_PROBLEM DESCRIPTION_
Print the records below exactly; all of them are needed.

(Collected data)

◇ ◇ ◇

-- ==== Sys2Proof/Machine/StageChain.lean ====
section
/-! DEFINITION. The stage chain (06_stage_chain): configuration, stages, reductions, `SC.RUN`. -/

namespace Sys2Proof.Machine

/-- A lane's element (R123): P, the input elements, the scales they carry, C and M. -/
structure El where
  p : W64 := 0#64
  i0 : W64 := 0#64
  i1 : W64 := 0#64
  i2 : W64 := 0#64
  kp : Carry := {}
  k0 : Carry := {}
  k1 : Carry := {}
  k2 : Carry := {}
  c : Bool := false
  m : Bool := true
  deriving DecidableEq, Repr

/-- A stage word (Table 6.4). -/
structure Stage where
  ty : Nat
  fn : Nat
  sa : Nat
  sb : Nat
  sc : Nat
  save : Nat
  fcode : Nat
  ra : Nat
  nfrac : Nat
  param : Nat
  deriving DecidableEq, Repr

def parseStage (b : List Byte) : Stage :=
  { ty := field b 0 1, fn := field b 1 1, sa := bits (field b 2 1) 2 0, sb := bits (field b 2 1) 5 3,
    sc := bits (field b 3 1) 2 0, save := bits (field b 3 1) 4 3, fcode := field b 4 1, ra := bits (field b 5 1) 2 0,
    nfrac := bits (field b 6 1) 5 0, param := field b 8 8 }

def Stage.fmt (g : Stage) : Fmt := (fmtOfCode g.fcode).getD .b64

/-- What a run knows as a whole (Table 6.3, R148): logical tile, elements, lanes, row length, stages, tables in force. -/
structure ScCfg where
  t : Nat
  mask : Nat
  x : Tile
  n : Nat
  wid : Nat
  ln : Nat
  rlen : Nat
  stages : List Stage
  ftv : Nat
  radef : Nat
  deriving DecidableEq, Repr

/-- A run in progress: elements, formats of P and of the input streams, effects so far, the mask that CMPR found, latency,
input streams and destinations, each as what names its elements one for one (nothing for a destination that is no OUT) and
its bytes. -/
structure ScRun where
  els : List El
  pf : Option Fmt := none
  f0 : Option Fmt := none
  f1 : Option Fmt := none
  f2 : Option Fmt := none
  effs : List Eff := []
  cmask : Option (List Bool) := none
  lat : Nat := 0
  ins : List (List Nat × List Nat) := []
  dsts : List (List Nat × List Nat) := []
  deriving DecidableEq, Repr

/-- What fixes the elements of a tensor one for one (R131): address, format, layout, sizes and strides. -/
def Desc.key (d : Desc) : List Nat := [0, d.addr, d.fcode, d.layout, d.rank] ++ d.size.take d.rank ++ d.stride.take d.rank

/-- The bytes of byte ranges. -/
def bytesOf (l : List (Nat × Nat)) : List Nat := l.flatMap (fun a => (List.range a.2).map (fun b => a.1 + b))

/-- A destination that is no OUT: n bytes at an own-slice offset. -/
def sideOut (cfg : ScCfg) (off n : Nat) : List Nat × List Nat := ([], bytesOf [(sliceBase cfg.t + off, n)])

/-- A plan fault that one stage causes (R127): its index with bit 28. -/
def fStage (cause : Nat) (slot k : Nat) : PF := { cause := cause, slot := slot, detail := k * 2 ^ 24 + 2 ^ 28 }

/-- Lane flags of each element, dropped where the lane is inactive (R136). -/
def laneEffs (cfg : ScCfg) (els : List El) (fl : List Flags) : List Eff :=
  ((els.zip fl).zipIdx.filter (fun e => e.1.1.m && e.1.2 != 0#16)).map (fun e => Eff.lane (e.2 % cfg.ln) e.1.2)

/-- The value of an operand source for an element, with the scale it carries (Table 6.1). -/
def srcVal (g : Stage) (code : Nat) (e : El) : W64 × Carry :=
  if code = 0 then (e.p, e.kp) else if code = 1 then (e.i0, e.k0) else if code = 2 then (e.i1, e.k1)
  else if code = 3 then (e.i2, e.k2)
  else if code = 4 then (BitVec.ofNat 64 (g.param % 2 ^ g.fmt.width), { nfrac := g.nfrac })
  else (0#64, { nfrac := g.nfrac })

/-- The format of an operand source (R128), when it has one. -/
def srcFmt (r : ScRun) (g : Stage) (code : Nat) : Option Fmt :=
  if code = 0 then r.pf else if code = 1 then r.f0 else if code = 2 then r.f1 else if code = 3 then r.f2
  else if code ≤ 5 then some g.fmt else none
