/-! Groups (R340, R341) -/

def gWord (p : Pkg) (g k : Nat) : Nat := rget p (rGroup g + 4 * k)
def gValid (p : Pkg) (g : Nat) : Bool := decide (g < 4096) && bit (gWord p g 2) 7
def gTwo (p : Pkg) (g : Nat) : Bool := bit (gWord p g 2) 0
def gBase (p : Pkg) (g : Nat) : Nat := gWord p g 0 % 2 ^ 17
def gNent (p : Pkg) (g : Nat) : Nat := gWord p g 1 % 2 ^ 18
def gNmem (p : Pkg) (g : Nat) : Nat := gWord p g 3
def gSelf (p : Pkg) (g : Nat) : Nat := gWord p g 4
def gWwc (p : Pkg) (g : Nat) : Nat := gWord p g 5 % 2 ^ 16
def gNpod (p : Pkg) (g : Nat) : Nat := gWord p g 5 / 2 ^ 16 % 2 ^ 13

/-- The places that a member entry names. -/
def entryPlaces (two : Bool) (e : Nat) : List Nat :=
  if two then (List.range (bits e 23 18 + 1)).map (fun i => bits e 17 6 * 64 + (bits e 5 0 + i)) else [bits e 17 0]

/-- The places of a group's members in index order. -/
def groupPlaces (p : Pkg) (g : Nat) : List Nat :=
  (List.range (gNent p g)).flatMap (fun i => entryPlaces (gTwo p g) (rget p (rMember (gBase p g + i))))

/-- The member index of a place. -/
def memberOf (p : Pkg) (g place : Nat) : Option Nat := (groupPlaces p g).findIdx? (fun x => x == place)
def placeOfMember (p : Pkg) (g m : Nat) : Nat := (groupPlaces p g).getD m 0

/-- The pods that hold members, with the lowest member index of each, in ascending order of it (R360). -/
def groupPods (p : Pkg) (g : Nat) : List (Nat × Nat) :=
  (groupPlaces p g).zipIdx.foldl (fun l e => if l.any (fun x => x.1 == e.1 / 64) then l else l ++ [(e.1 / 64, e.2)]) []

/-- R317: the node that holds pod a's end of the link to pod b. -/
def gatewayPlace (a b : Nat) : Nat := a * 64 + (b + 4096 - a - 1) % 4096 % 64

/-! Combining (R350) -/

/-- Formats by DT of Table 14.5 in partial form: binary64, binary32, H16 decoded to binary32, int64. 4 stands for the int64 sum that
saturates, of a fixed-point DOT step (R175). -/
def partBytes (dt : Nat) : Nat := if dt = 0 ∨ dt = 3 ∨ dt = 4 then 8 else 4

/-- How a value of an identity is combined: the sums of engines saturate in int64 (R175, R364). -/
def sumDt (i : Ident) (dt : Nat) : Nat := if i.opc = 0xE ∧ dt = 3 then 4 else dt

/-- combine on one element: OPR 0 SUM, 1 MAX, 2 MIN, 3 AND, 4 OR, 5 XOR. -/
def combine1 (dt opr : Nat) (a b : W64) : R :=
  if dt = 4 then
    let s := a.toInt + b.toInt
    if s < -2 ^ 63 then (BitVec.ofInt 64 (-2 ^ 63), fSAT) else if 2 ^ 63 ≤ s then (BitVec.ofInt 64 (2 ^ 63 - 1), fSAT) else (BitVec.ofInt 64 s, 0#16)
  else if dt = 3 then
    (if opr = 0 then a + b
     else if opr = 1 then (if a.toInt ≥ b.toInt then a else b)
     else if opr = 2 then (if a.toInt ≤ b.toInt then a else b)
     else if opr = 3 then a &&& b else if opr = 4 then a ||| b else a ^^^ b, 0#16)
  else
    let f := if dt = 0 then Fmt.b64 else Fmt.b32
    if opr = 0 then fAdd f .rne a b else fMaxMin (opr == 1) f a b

◇ ◇ ◇

_SOLUTION BELOW_
-- ==== Sys2Proof/Machine/StageChain.lean ====
section
/-! DEFINITION. The stage chain (06_stage_chain): configuration, stages, reductions, `SC.RUN`. -/

namespace Sys2Proof.Machine

/-- A lane's element (R123): P, the input elements, the scales they carry, C and M. -/
structure El where
  p : W64 := 0#64
  i0 : W64 := 0#64
  i1 : W64 := 0#64
  i2 : W64 := 0#64
  kp : Carry := {}
  k0 : Carry := {}
  k1 : Carry := {}
  k2 : Carry := {}
  c : Bool := false
  m : Bool := true
  deriving DecidableEq, Repr

/-- A stage word (Table 6.4). -/
structure Stage where
  ty : Nat
  fn : Nat
  sa : Nat
  sb : Nat
  sc : Nat
  save : Nat
  fcode : Nat
  ra : Nat
  nfrac : Nat
  param : Nat
  deriving DecidableEq, Repr

def parseStage (b : List Byte) : Stage :=
  { ty := field b 0 1, fn := field b 1 1, sa := bits (field b 2 1) 2 0, sb := bits (field b 2 1) 5 3,
    sc := bits (field b 3 1) 2 0, save := bits (field b 3 1) 4 3, fcode := field b 4 1, ra := bits (field b 5 1) 2 0,
    nfrac := bits (field b 6 1) 5 0, param := field b 8 8 }

def Stage.fmt (g : Stage) : Fmt := (fmtOfCode g.fcode).getD .b64

/-- What a run knows as a whole (Table 6.3, R148): logical tile, elements, lanes, row length, stages, tables in force. -/
structure ScCfg where
  t : Nat
  mask : Nat
  x : Tile
  n : Nat
  wid : Nat
  ln : Nat
  rlen : Nat
  stages : List Stage
  ftv : Nat
  radef : Nat
  deriving DecidableEq, Repr

/-- A run in progress: elements, formats of P and of the input streams, effects so far, the mask that CMPR found, latency,
input streams and destinations, each as what names its elements one for one (nothing for a destination that is no OUT) and
its bytes. -/
structure ScRun where
  els : List El
  pf : Option Fmt := none
  f0 : Option Fmt := none
  f1 : Option Fmt := none
  f2 : Option Fmt := none
  effs : List Eff := []
  cmask : Option (List Bool) := none
  lat : Nat := 0
  ins : List (List Nat × List Nat) := []
  dsts : List (List Nat × List Nat) := []
  deriving DecidableEq, Repr

/-- What fixes the elements of a tensor one for one (R131): address, format, layout, sizes and strides. -/
def Desc.key (d : Desc) : List Nat := [0, d.addr, d.fcode, d.layout, d.rank] ++ d.size.take d.rank ++ d.stride.take d.rank

/-- The bytes of byte ranges. -/
def bytesOf (l : List (Nat × Nat)) : List Nat := l.flatMap (fun a => (List.range a.2).map (fun b => a.1 + b))

/-- A destination that is no OUT: n bytes at an own-slice offset. -/
def sideOut (cfg : ScCfg) (off n : Nat) : List Nat × List Nat := ([], bytesOf [(sliceBase cfg.t + off, n)])

/-- A plan fault that one stage causes (R127): its index with bit 28. -/
def fStage (cause : Nat) (slot k : Nat) : PF := { cause := cause, slot := slot, detail := k * 2 ^ 24 + 2 ^ 28 }

/-- Lane flags of each element, dropped where the lane is inactive (R136). -/
def laneEffs (cfg : ScCfg) (els : List El) (fl : List Flags) : List Eff :=
  ((els.zip fl).zipIdx.filter (fun e => e.1.1.m && e.1.2 != 0#16)).map (fun e => Eff.lane (e.2 % cfg.ln) e.1.2)

/-- The value of an operand source for an element, with the scale it carries (Table 6.1). -/
def srcVal (g : Stage) (code : Nat) (e : El) : W64 × Carry :=
  if code = 0 then (e.p, e.kp) else if code = 1 then (e.i0, e.k0) else if code = 2 then (e.i1, e.k1)
  else if code = 3 then (e.i2, e.k2)
  else if code = 4 then (BitVec.ofNat 64 (g.param % 2 ^ g.fmt.width), { nfrac := g.nfrac })
  else (0#64, { nfrac := g.nfrac })

/-- The format of an operand source (R128), when it has one. -/
def srcFmt (r : ScRun) (g : Stage) (code : Nat) : Option Fmt :=
  if code = 0 then r.pf else if code = 1 then r.f0 else if code = 2 then r.f1 else if code = 3 then r.f2
  else if code ≤ 5 then some g.fmt else none
/-! Groups (R340, R341) -/

def gWord (p : Pkg) (g k : Nat) : Nat := rget p (rGroup g + 4 * k)
def gValid (p : Pkg) (g : Nat) : Bool := decide (g < 4096) && bit (gWord p g 2) 7
def gTwo (p : Pkg) (g : Nat) : Bool := bit (gWord p g 2) 0
def gBase (p : Pkg) (g : Nat) : Nat := gWord p g 0 % 2 ^ 17
def gNent (p : Pkg) (g : Nat) : Nat := gWord p g 1 % 2 ^ 18
def gNmem (p : Pkg) (g : Nat) : Nat := gWord p g 3
def gSelf (p : Pkg) (g : Nat) : Nat := gWord p g 4
def gWwc (p : Pkg) (g : Nat) : Nat := gWord p g 5 % 2 ^ 16
def gNpod (p : Pkg) (g : Nat) : Nat := gWord p g 5 / 2 ^ 16 % 2 ^ 13

/-- The places that a member entry names. -/
def entryPlaces (two : Bool) (e : Nat) : List Nat :=
  if two then (List.range (bits e 23 18 + 1)).map (fun i => bits e 17 6 * 64 + (bits e 5 0 + i)) else [bits e 17 0]

/-- The places of a group's members in index order. -/
def groupPlaces (p : Pkg) (g : Nat) : List Nat :=
  (List.range (gNent p g)).flatMap (fun i => entryPlaces (gTwo p g) (rget p (rMember (gBase p g + i))))

/-- The member index of a place. -/
def memberOf (p : Pkg) (g place : Nat) : Option Nat := (groupPlaces p g).findIdx? (fun x => x == place)
def placeOfMember (p : Pkg) (g m : Nat) : Nat := (groupPlaces p g).getD m 0

/-- The pods that hold members, with the lowest member index of each, in ascending order of it (R360). -/
def groupPods (p : Pkg) (g : Nat) : List (Nat × Nat) :=
  (groupPlaces p g).zipIdx.foldl (fun l e => if l.any (fun x => x.1 == e.1 / 64) then l else l ++ [(e.1 / 64, e.2)]) []

/-- R317: the node that holds pod a's end of the link to pod b. -/
def gatewayPlace (a b : Nat) : Nat := a * 64 + (b + 4096 - a - 1) % 4096 % 64

/-! Combining (R350) -/

/-- Formats by DT of Table 14.5 in partial form: binary64, binary32, H16 decoded to binary32, int64. 4 stands for the int64 sum that
saturates, of a fixed-point DOT step (R175). -/
def partBytes (dt : Nat) : Nat := if dt = 0 ∨ dt = 3 ∨ dt = 4 then 8 else 4

/-- How a value of an identity is combined: the sums of engines saturate in int64 (R175, R364). -/
def sumDt (i : Ident) (dt : Nat) : Nat := if i.opc = 0xE ∧ dt = 3 then 4 else dt

/-- combine on one element: OPR 0 SUM, 1 MAX, 2 MIN, 3 AND, 4 OR, 5 XOR. -/
def combine1 (dt opr : Nat) (a b : W64) : R :=
  if dt = 4 then
    let s := a.toInt + b.toInt
    if s < -2 ^ 63 then (BitVec.ofInt 64 (-2 ^ 63), fSAT) else if 2 ^ 63 ≤ s then (BitVec.ofInt 64 (2 ^ 63 - 1), fSAT) else (BitVec.ofInt 64 s, 0#16)
  else if dt = 3 then
    (if opr = 0 then a + b
     else if opr = 1 then (if a.toInt ≥ b.toInt then a else b)
     else if opr = 2 then (if a.toInt ≤ b.toInt then a else b)
     else if opr = 3 then a &&& b else if opr = 4 then a ||| b else a ^^^ b, 0#16)
  else
    let f := if dt = 0 then Fmt.b64 else Fmt.b32
    if opr = 0 then fAdd f .rne a b else fMaxMin (opr == 1) f a b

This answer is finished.